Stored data
------------------------

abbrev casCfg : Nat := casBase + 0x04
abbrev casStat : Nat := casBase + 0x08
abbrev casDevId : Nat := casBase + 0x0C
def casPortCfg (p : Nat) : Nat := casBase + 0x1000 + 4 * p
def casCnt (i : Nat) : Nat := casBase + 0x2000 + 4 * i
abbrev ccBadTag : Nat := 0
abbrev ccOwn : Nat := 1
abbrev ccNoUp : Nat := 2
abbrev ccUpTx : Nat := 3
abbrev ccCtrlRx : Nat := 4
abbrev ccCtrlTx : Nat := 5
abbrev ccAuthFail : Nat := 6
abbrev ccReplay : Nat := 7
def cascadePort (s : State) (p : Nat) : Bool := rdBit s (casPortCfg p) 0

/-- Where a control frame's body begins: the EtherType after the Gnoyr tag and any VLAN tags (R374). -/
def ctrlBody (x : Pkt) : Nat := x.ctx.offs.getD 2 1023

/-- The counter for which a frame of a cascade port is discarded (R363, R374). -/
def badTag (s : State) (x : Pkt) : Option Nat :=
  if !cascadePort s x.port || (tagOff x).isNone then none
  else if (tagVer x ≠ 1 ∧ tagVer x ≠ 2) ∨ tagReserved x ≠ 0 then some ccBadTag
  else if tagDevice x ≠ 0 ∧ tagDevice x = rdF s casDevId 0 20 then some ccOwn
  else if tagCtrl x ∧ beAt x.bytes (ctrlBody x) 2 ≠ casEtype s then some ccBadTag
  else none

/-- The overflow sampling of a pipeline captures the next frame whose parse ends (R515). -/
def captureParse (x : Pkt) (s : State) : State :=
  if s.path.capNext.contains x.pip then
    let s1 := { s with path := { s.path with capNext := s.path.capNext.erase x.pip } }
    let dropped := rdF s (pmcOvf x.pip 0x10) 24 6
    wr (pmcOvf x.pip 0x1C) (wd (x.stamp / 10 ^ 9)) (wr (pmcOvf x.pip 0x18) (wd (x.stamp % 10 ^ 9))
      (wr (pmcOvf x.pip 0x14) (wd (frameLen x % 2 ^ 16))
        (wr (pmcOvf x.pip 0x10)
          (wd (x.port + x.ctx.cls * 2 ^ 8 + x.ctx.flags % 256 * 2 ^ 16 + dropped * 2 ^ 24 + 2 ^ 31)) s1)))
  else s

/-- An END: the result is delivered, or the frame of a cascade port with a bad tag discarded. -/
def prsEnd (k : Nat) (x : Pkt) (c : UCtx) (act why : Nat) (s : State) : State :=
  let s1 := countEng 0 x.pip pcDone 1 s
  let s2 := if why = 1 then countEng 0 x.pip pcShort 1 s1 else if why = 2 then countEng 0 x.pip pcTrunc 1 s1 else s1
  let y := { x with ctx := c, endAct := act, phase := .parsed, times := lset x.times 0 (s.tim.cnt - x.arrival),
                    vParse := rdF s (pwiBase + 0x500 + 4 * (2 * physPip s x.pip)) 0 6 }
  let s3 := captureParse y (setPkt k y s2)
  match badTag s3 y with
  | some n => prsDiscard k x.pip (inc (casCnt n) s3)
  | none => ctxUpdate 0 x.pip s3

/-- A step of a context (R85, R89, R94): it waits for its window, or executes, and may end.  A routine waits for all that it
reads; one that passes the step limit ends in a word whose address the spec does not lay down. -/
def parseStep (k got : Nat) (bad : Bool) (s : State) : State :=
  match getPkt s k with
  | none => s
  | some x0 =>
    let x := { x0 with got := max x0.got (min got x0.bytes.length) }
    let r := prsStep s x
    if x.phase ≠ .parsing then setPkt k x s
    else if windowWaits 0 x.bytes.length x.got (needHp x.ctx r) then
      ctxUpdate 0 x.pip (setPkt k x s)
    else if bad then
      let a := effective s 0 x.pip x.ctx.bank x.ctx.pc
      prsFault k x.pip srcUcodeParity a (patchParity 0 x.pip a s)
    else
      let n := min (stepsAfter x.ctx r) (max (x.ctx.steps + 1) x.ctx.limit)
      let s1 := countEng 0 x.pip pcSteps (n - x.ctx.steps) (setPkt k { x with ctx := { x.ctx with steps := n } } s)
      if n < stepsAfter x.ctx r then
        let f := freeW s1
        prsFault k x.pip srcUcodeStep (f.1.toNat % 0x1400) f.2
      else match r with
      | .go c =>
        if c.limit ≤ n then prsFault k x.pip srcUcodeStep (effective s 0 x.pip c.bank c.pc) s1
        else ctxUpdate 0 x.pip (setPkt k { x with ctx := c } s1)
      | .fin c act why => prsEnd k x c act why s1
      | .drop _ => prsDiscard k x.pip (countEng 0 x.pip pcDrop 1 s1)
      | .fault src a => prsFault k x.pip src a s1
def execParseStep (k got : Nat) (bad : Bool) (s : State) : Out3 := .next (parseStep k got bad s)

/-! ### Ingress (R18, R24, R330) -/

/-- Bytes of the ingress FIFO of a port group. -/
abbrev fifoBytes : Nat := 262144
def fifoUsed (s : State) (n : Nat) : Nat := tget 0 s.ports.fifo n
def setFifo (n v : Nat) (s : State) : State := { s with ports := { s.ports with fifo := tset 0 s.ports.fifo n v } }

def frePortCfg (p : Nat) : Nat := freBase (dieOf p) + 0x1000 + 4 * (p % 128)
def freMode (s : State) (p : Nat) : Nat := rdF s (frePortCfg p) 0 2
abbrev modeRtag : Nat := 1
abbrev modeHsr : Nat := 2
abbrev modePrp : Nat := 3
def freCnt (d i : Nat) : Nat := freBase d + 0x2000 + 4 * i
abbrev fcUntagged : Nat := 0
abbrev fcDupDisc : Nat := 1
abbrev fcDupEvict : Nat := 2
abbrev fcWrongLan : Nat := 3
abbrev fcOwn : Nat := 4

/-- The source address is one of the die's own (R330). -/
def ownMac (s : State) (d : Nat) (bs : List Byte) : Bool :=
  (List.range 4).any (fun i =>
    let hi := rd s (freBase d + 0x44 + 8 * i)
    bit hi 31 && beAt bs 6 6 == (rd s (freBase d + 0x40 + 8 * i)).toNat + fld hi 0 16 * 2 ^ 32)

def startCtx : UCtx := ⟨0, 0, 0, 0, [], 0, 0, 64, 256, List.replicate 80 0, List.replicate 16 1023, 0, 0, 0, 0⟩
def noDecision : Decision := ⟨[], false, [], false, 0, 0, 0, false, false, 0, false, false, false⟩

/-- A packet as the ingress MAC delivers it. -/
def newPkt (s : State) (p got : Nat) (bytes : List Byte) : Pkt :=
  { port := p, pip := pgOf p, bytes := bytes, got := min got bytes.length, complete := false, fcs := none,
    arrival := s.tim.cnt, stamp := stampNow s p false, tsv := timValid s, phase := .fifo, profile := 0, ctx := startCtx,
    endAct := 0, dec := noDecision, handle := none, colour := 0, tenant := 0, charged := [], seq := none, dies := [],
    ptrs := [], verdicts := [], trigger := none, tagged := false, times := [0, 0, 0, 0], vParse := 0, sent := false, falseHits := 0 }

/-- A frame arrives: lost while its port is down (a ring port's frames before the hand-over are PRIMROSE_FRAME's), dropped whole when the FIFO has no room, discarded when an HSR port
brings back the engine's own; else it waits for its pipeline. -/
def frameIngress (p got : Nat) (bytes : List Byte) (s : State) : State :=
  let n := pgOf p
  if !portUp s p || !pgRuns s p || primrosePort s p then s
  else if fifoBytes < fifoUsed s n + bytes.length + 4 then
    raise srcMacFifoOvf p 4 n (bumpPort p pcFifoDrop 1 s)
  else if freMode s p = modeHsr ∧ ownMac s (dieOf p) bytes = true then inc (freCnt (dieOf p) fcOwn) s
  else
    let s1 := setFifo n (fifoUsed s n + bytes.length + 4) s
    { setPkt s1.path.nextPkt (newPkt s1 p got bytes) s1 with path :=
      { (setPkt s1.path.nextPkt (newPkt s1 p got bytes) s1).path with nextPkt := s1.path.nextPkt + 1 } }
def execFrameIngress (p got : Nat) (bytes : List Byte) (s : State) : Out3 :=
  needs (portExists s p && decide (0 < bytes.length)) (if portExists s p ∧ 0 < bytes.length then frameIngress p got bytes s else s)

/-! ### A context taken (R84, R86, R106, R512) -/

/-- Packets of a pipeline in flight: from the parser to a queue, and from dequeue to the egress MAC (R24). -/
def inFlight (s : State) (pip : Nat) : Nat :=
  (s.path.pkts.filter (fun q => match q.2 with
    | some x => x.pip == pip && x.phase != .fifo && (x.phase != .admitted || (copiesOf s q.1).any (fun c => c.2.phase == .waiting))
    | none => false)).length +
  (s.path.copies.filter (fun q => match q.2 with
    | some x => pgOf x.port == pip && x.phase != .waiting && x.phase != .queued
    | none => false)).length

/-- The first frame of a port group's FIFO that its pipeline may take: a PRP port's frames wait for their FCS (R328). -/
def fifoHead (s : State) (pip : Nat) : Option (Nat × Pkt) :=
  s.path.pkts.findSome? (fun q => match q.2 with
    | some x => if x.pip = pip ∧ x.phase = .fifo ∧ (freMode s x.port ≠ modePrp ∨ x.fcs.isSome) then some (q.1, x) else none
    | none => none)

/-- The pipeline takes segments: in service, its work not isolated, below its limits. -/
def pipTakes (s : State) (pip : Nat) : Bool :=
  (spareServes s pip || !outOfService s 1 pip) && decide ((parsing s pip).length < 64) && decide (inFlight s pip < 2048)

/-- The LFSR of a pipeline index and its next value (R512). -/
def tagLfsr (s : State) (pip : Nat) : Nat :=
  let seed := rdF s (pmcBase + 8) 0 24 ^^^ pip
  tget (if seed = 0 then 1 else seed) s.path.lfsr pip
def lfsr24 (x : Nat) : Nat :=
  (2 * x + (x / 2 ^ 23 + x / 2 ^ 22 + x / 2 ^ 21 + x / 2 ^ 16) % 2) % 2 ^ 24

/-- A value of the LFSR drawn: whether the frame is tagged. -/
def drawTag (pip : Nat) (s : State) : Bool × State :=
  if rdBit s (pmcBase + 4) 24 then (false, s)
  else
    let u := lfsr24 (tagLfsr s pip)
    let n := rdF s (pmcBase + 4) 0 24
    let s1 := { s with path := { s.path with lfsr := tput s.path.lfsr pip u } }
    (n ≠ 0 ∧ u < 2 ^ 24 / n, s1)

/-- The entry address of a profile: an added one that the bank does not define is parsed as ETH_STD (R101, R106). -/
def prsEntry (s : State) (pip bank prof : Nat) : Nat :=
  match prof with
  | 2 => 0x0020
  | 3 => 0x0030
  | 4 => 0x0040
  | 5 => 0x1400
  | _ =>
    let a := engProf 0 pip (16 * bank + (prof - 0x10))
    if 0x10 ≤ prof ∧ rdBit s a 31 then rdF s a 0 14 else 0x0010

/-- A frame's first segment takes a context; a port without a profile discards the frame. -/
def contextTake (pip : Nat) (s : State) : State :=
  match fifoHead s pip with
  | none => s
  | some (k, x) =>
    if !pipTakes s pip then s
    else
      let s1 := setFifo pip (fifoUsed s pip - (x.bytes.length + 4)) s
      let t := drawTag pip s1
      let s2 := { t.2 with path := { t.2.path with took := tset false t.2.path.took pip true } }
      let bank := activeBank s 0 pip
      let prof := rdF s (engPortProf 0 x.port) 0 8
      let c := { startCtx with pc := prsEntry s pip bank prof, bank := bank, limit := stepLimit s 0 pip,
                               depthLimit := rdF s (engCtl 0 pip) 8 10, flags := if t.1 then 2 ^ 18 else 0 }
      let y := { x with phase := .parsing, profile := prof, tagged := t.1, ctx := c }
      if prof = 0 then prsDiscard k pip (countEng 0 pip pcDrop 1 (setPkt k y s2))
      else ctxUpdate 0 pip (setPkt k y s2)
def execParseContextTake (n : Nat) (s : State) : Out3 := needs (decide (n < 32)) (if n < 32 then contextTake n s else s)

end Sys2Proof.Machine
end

------------------------

EXERCISE OBJECTIVE: Retype the records above, but only those lines that fall between the line containing "else match r with" and the line containing "abbrev fifoBytes : Nat := 262144", with both of those lines included, exactly as written.

RESPONSE AREA:
      else match r with
      | .go c =>
        if c.limit ≤ n then prsFault k x.pip srcUcodeStep (effective s 0 x.pip c.bank c.pc) s1
        else ctxUpdate 0 x.pip (setPkt k { x with ctx := c } s1)
      | .fin c act why => prsEnd k x c act why s1
      | .drop _ => prsDiscard k x.pip (countEng 0 x.pip pcDrop 1 s1)
      | .fault src a => prsFault k x.pip src a s1
def execParseStep (k got : Nat) (bad : Bool) (s : State) : Out3 := .next (parseStep k got bad s)

/-! ### Ingress (R18, R24, R330) -/

/-- Bytes of the ingress FIFO of a port group. -/
abbrev fifoBytes : Nat := 262144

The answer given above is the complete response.